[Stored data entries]
-- ==== Sys2Proof/Laws/State.lean ====
section
/-! SUPPORT. What each update of the state leaves unchanged, what it makes readable, and what the raising of flags, the log and
    the answer of a meaning can change. -/

namespace Sys2Proof.Machine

◆ Task item: Please copy the line that holds "the answer of a meaning can change. -/" and each line under it through the last line above, exactly as they stand, adding nothing.

◆ Answer:
    the answer of a meaning can change. -/

namespace Sys2Proof.Machine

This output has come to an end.